Ma partiamo da Maria: dove nasci tu e da dove nasce la tua passione per l’arte?

“Sono nata in Angola, ma vivo a Braga, in Portogallo. Mi è sempre piaciuto disegnare e dipingere, quello è stato il mio primo approccio all’arte. Anni dopo ho iniziato a sperimentare Photoshop e questo è stato l’inizio dell’arte digitale per me.”

Quali sono le ispirazioni da cui estrapoli i frames per comporre i tuoi lavori?

“Prendo ispirazione dalle storie, dalla gente, dal cinema e dalla fotografia.”

Quello che ricerchi nella pratica del collage è la fusione delle parti o il contrasto?

“Non penso davvero ai dettagli tecnici, cerco solo di creare un qualcosa che parli al cuore.”

Quali sono i motivi ricorrenti nella tua produzione? Ci sono tonalità o oggetti che privilegi?

“Mi piace l’aspetto bello, delicato e sognante delle cose, ma anche quello strano e surreale.”

Qual è il concetto che fa da motore al tuo lavoro?

“La verità è che non c’è un vero concetto, mi piace creare e sperimentare”

Cos’è per te la creatività?

“Essere capaci di lasciarsi andare e con le proprie influenze creare qualcosa a cui le persone possono relazionarsi, visto che al giorno d’oggi non c’è nulla di veramente unico o nuovo.”

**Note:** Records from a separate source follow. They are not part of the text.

theorem ccmParamsOk_ccmParams {tag : Byte} (htag : tag.toNat ∈ ccmTagSizes) (hlow : 7 ≤ iv.length)
    (hhigh : iv.length ≤ 13) (hsize : textSize < 256 ^ 8) (htext : textSize < 2 ^ (8 * (15 - iv.length))) :
    CcmParamsOk tag (ccmParams b0 b1 b2 aadSize textSize iv) := by
  have hiv : ccmIvSize (ccmParams b0 b1 b2 aadSize textSize iv) = iv.length := ccmIvSize_ccmParams (by omega)
  refine ⟨htag, by omega, by omega, by rw [ccmParams_length, hiv], ?_⟩
  rwa [ccmTextSize_ccmParams hsize, hiv]

end

/-! ## CCM.INIT -/

section
variable {s : State} {arg : Byte} {outcap : Half} {d : List Byte} {q : BcPort}

/-- A parameter block that is not legal ends CCM.INIT before any request, whichever check it fails (R94). -/
theorem execCcmInit_badParam (h : ¬ CcmParamsOk arg d) :
    execCcmInit arg outcap d s = .next ((clearEng .ccm s).addResponse ⟨.badParam, 0, 0, []⟩) := by
  refine ite_eq_left_iff.mpr fun htag => ite_eq_left_iff.mpr fun _ => ite_eq_left_iff.mpr fun hiv =>
    ite_eq_left_iff.mpr fun hlen => ite_eq_left_iff.mpr fun htext => absurd ?_ h
  obtain ⟨hlow, hhigh⟩ := not_or.mp hiv
  exact ⟨not_not.mp htag, not_lt.mp hlow, not_lt.mp hhigh, not_not.mp hlen, not_le.mp htext⟩

/-- CCM.INIT past its checks feeds `B0` to a fresh CBC-MAC (R94). -/
theorem execCcmInit_ok {m : MacCore} (h : CcmParamsOk arg d)
    (hfed : macFeed (ccmStart arg d).mac (ccmB0 arg.toNat (ccmAadSize d) (ccmTextSize d) (ccmIv d)) s.bc = .ok m q) :
    execCcmInit arg outcap d s =
      .next (((s.setBc q).setCcm { ccmStart arg d with mac := m }).addResponse ⟨.ok, 0, 0, []⟩) := by
  obtain ⟨htag, hlow, hhigh, hlen, htext⟩ := h
  have hiv : ¬(ccmIvSize d < 7 ∨ ccmIvSize d > 13) := not_or_intro (not_lt.mpr hlow) (not_lt.mpr hhigh)
  simp only [execCcmInit]
  rw [if_neg (not_not.mpr htag), if_neg (by omega), if_neg hiv, if_neg (not_not.mpr hlen), if_neg (not_le.mpr htext),
    hfed]
  rfl

/-- One whole block through a fresh CBC-MAC, with no failure to come (R83). -/
theorem macFeed_start_block {k : KeyRef} {b : List Byte} {p : BcPort} (hp : Honest p) (hb : b.length = 16) :
    macFeed (macCoreStart k) b p =
      .ok { cbc := { keyref := k, chain := bcEnc p k (Block.ofList b), pend := Block.zero, plen := 0, pad := false },
            pend := Block.zero, plen := 0 }
        (afterRequests p (encRequests k [Block.ofList b])) := by
  have hbytes : pendingThen (macCoreStart k).pend (macCoreStart k).plen.val b = (Block.ofList b).toList ++ [] := by
    rw [Block.toList_ofList hb, List.append_nil]
    exact pendingThen_zero _ _
  rw [macFeed_honest b (zeroTail_zero _) hp, hbytes, wholeBlocks_block, tailBytes_block, rem16_block]
  have hfirst : (Block.ofList b).xor (macCoreStart k).cbc.chain = Block.ofList b := Block.xor_zero _
  simp only [cbcCipher, cbcInputs, hfirst]
  rfl

/-- CCM.INIT with legal parameters and no failure to come: one request, `B0` (R94). -/
theorem execCcmInit_honest (h : CcmParamsOk arg d) (hp : Honest s.bc) :
    let k := payloadKeyRef d
    let b0 := Block.ofList (ccmB0 arg.toNat (ccmAadSize d) (ccmTextSize d) (ccmIv d))
    execCcmInit arg outcap d s = .next (((s.setBc (afterRequests s.bc (encRequests k [b0]))).setCcm
      { ccmStart arg d with
        mac := { cbc := { keyref := k, chain := bcEnc s.bc k b0, pend := Block.zero, plen := 0, pad := false },
                 pend := Block.zero, plen := 0 } }).addResponse ⟨.ok, 0, 0, []⟩) :=
  execCcmInit_ok (outcap := outcap) h (macFeed_start_block hp (h.b0_length _ _ _))

/-! ## The AAD commands -/

theorem execCcmAadUpdate_badParam (hphase : s.ccm.phase = .init ∨ s.ccm.phase = .aad) (harg : arg ≠ 0) :
    execCcmAadUpdate arg outcap d s = .next ((clearEng .ccm s).addResponse ⟨.badParam, 0, 0, []⟩) := by
  rw [execCcmAadUpdate, if_neg (or_iff_not_and_not.mp hphase), if_pos harg]
  rfl

theorem execCcmAadUpdate_overBudget (hphase : s.ccm.phase = .init ∨ s.ccm.phase = .aad)
    (hover : s.ccm.aadcons.toNat + d.length > s.ccm.aadsize.toNat) :
    execCcmAadUpdate 0 outcap d s = .next ((clearEng .ccm s).addResponse ⟨.genFail, 0, 0, []⟩) := by
  rw [execCcmAadUpdate, if_neg (or_iff_not_and_not.mp hphase), if_neg (not_not.mpr rfl), if_pos hover]
  rfl

theorem execCcmAadFinish_badParam (hphase : s.ccm.phase = .init ∨ s.ccm.phase = .aad) (h : arg ≠ 0 ∨ d ≠ []) :
    execCcmAadFinish arg outcap d s = .next ((clearEng .ccm s).addResponse ⟨.badParam, 0, 0, []⟩) := by
  rw [execCcmAadFinish, if_neg (or_iff_not_and_not.mp hphase), if_pos (h.imp_right (mt List.length_eq_zero_iff.mp))]
  rfl

/-- Past its parameter checks CCM.AAD_FINISH depends on the AAD being all there, then on the flush (R96, R103). -/
theorem execCcmAadFinish_checked (hphase : s.ccm.phase = .init ∨ s.ccm.phase = .aad) :
    execCcmAadFinish 0 outcap [] s =
      if s.ccm.aadcons ≠ s.ccm.aadsize then raise .ccm .genFail s
      else runCipher .ccm (ccmFlush s.ccm.mac s.bc) s fun m s' =>
        respond 0 0 [] (s'.setCcm { s.ccm with mac := m, phase := .aadFinish }) := by
  rw [execCcmAadFinish, if_neg (or_iff_not_and_not.mp hphase), if_neg (by simp)]

/-- CCM.AAD_FINISH past its checks keeps what the flush gives (R96). -/
theorem execCcmAadFinish_ok {m : MacCore} (hphase : s.ccm.phase = .init ∨ s.ccm.phase = .aad)
    (hall : s.ccm.aadcons = s.ccm.aadsize) (hflush : ccmFlush s.ccm.mac s.bc = .ok m q) :
    execCcmAadFinish 0 outcap [] s = .next (((s.setBc q).setCcm
      { s.ccm with mac := m, phase := .aadFinish }).addResponse ⟨.ok, 0, 0, []⟩) := by
  rw [execCcmAadFinish_checked hphase, if_neg (not_not.mpr hall), hflush]
  rfl

/-! ## The text updates -/

section
variable {dir : CcmDir} {active : CcmPhase}

theorem ccmTextUpdate_badParam (hphase : s.ccm.phase = .aadFinish ∨ s.ccm.phase = active) (harg : arg ≠ 0) :
    ccmTextUpdate dir active arg outcap d s = .next ((clearEng .ccm s).addResponse ⟨.badParam, 0, 0, []⟩) := by
  rw [ccmTextUpdate, if_neg (or_iff_not_and_not.mp hphase), if_pos harg]
  rfl

theorem ccmTextUpdate_overBudget (hphase : s.ccm.phase = .aadFinish ∨ s.ccm.phase = active)
    (hover : s.ccm.textcons.toNat + d.length > s.ccm.textsize.toNat) :
    ccmTextUpdate dir active 0 outcap d s = .next ((clearEng .ccm s).addResponse ⟨.genFail, 0, 0, []⟩) := by
  rw [ccmTextUpdate, if_neg (or_iff_not_and_not.mp hphase), if_neg (not_not.mpr rfl), if_pos hover]
  rfl

theorem ccmTextUpdate_tooSmall (hphase : s.ccm.phase = .aadFinish ∨ s.ccm.phase = active)
    (hroom : s.ccm.textcons.toNat + d.length ≤ s.ccm.textsize.toNat) (hcap : outcap.toNat < d.length) :
    ccmTextUpdate dir active 0 outcap d s =
      .next ((clearEng .ccm s).addResponse ⟨.bufferTooSmall, 0, BitVec.ofNat 16 d.length, []⟩) := by
  rw [ccmTextUpdate, if_neg (or_iff_not_and_not.mp hphase), if_neg (not_not.mpr rfl), if_neg (not_lt.mpr hroom),
    if_pos hcap]
  rfl

/-- A text update past its checks puts out and keeps what its data path gives (R97 to R99). -/
theorem ccmTextUpdate_ok {r : List Byte × CcmCtx} (hphase : s.ccm.phase = .aadFinish ∨ s.ccm.phase = active)
    (hroom : s.ccm.textcons.toNat + d.length ≤ s.ccm.textsize.toNat) (hcap : d.length ≤ outcap.toNat)
    (hfed : feed (ccmTextByte dir) s.ccm d s.bc = .ok r q) :
    ccmTextUpdate dir active 0 outcap d s = .next (((s.setBc q).setCcm { r.2 with phase := active }).addResponse
      ⟨.ok, 0, BitVec.ofNat 16 d.length, r.1⟩) := by
  rw [ccmTextUpdate, if_neg (or_iff_not_and_not.mp hphase), if_neg (not_not.mpr rfl), if_neg (not_lt.mpr hroom),
    if_neg (not_lt.mpr hcap), hfed]
  rfl

end

/-! ## The finish commands -/

theorem execCcmEncFinish_badParam (hphase : s.ccm.phase = .aadFinish ∨ s.ccm.phase = .encryptText)
    (h : arg ≠ s.ccm.tagsize ∨ d ≠ []) :
    execCcmEncFinish arg outcap d s = .next ((clearEng .ccm s).addResponse ⟨.badParam, 0, 0, []⟩) := by
  rw [execCcmEncFinish, if_neg (or_iff_not_and_not.mp hphase), if_pos (h.imp_right (mt List.length_eq_zero_iff.mp))]
  rfl

/-- Past its parameter checks CCM.ENC_FINISH depends on the text being all there, then on the capacity, then on the
requests for the tag (R101, R103). -/
theorem execCcmEncFinish_checked (hphase : s.ccm.phase = .aadFinish ∨ s.ccm.phase = .encryptText) :
    execCcmEncFinish s.ccm.tagsize outcap [] s =
      if s.ccm.textcons ≠ s.ccm.textsize then raise .ccm .genFail s
      else if outcap.toNat < s.ccm.tagsize.toNat then raise .ccm (.bufferTooSmall s.ccm.tagsize.toNat) s
      else runCipher .ccm (ccmTag s.ccm s.bc) s fun t s' =>
        respond 0 s.ccm.tagsize.toNat t (s'.setCcm (clearCcm s.ccm)) := by
  rw [execCcmEncFinish, if_neg (or_iff_not_and_not.mp hphase), if_neg (by simp)]

theorem execCcmEncFinish_textMissing (hphase : s.ccm.phase = .aadFinish ∨ s.ccm.phase = .encryptText)
    (htext : s.ccm.textcons ≠ s.ccm.textsize) :
    execCcmEncFinish s.ccm.tagsize outcap [] s = .next ((clearEng .ccm s).addResponse ⟨.genFail, 0, 0, []⟩) :=
  (execCcmEncFinish_checked hphase).trans (if_pos htext)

Credi ci sia una componente specificamente femminile nella tua concezione dell’estetica o consideri l’arte un linguaggio universale?

“L’arte è senza dubbio universale, ma i miei collage una componente femminile ce l’hanno. Sono stata cresciuta da donne forti, e anche se molte donne vengono ancora sottovalutate ciò non toglie che siano una forza della natura!”

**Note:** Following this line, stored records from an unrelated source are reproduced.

-- ==== Sys2Proof/Laws/Step.lean ====
section
/-! SUPPORT. Every operation completes, so a step is a function of states and a run is its iterate: the equations that
turn a statement about outcomes into one about states. -/

namespace Sys2Proof.Machine

/-- The state an operation leaves. -/
def effect (i : Instr) (s : State) : State :=
  match i with
  | .idleStatus n c => latchNibbles n c s |> setState .receivingData
  | .idleData _ => s
  | .rxData0 b => slotWrite 0#1 b s |> setCursor 1#1
  | .rxData1 b => slotWrite 1#1 b s |> dispatchMessage |> setCursor 0#1 |> setState .idle
  | .noByte => s
  | .reset => unspecifyPayload s |> setState .idle |> setCursor 0#1 |> markReset
  | .classify _ => s
  | .handleMessage => dispatchMessage s
  | .noteOn => noteOnAction s
  | .report => reportAction s
  | .rxStatusRestart n c => latchNibbles n c s |> setCursor 0#1

/-- From power-on, whatever the registers hold, RESET gives the state after reset (R143, R144). -/
theorem exec_reset_powerOn : exec .reset State.powerOn = .next State.reset := rfl

/-- The one-bit encoding of `state` tells the two states apart (`10_state.md` R21). -/
theorem stateCode_injective : Function.Injective Config.stateCode := by
  intro a b; cases a <;> cases b <;> decide

theorem exec_eq_effect (i : Instr) (s : State) : exec i s = .next (effect i s) := by
  cases i <;> rfl

/-- The state a step leaves. -/
def stepped (p : StatusMidmsg) (s : State) : State := effect (currentInstr p s) (consumeInput s)

theorem stepUnder_eq_stepped (p : StatusMidmsg) (s : State) : stepUnder p s = .next (stepped p s) :=
  exec_eq_effect _ _

theorem step_eq_stepped (s : State) : step s = .next (stepped .absorb s) :=
  stepUnder_eq_stepped _ s

theorem runUnder_eq_iterate (p : StatusMidmsg) (n : Nat) (s : State) :
    runUnder p n s = .next ((stepped p)^[n] s) := by
  induction n generalizing s with
  | zero => rfl
  | succ n ih => rw [runUnder, stepUnder_eq_stepped]; exact ih _

theorem core_run_eq_runUnder (n : Nat) (s : State) :
    Host.Core.run Sys2Proof.core n s = runUnder .absorb n s := by
  induction n generalizing s with
  | zero => rfl
  | succ n ih =>
    have h : Sys2Proof.core.step s = .next (stepped .absorb s) := step_eq_stepped s
    simp only [runUnder, stepUnder_eq_stepped, Host.Core.run, h]
    exact ih _

/-- One step on the element at the head of the input. -/
def taken (p : StatusMidmsg) (x : Input) (s : State) : State := effect (decode p s.state s.cursor x) s

theorem stepped_withPending_cons (p : StatusMidmsg) (x : Input) (xs : List Input) (s : State) :
    stepped p (s.withPending (x :: xs)) = taken p x (s.withPending xs) := rfl

/-- No operation looks at or changes what is still to come. -/
theorem taken_withPending (p : StatusMidmsg) (x : Input) (xs : List Input) (s : State) :
    taken p x (s.withPending xs) = (taken p x s).withPending xs := by
  unfold taken
  simp only [withPending_state, withPending_cursor]
  cases decode p s.state s.cursor x <;>
    simp only [effect, dispatchMessage_eq, noteOnAction_eq, reportAction_eq] <;> rfl

/-- A run over an input sequence is a fold of its elements. -/
theorem feedUnder_eq_foldl (p : StatusMidmsg) (xs : List Input) (s : State) :
    feedUnder p xs s = .next ((xs.foldl (fun t x => taken p x t) s).withPending []) := by
  unfold feedUnder
  rw [runUnder_eq_iterate]
  induction xs generalizing s with
  | nil => rfl
  | cons x xs ih =>
    rw [List.length_cons, Function.iterate_succ_apply, stepped_withPending_cons, taken_withPending, ih]
    rfl

theorem feed_eq_feedUnder (xs : List Input) (s : State) : feed xs s = feedUnder .absorb xs s :=
  core_run_eq_runUnder _ _

theorem feed_eq_foldl (xs : List Input) (s : State) :
    feed xs s = .next ((xs.foldl (fun t x => taken .absorb x t) s).withPending []) := by
  rw [feed_eq_feedUnder, feedUnder_eq_foldl]

/-- A property that holds after reset, does not look at the input, and is kept by every step holds of every reachable
state. -/
theorem Reachable.induct {P : State → Prop} (h0 : P State.reset) (hp : ∀ s xs, P s → P (s.withPending xs))
    (hs : ∀ s, P s → P (stepped .absorb s)) {s : State} (h : Reachable s) : P s := by
  induction h with
  | reset => exact h0
  | presented xs _ ih => exact hp _ xs ih
  | afterStep _ hst ih =>
    rw [step_eq_stepped] at hst
    cases hst
    exact hs _ ih

end Sys2Proof.Machine
end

Quali sono di solito le destinazioni delle tue opere? La piattaforma virtuale ti basta o la tua produzione si concretizza anche nell’esposizione museale?

“Dal momento che ho un “lavoro diurno” e un bambino piccolo non ho quasi tempo di dedicarmi a ciò che amo davvero fare, che è il collage. Per ora sto bene con quello che ho e che posso fare.”

La grafica ti consente di disordinare le cose del mondo: esiste un criterio di ordine speciale o abbracci d’impulso la meraviglia del caos?

“Come ho detto non seguo un percorso specifico…”

Moda, cinema, spazio sono dimensioni che s’intersecano nel tuo immaginario: quali sono i tuoi interessi? Cosa ti stupisce quando non sei tu a stupire noi?

“Mia figlia continua a stupirmi ogni giorno!”

Qual è il ruolo della parola nella sua integrazione dell’immagine all’immagine?

“Visto che non ho un diario a volte uso parole che possano esprimere i miei stati d’animo.”

Lasciaci con un’immagine istantanea. Se chiudi gli occhi adesso cosa ti viene in mente?

“Il pranzo! Sono al lavoro da troppe ore!”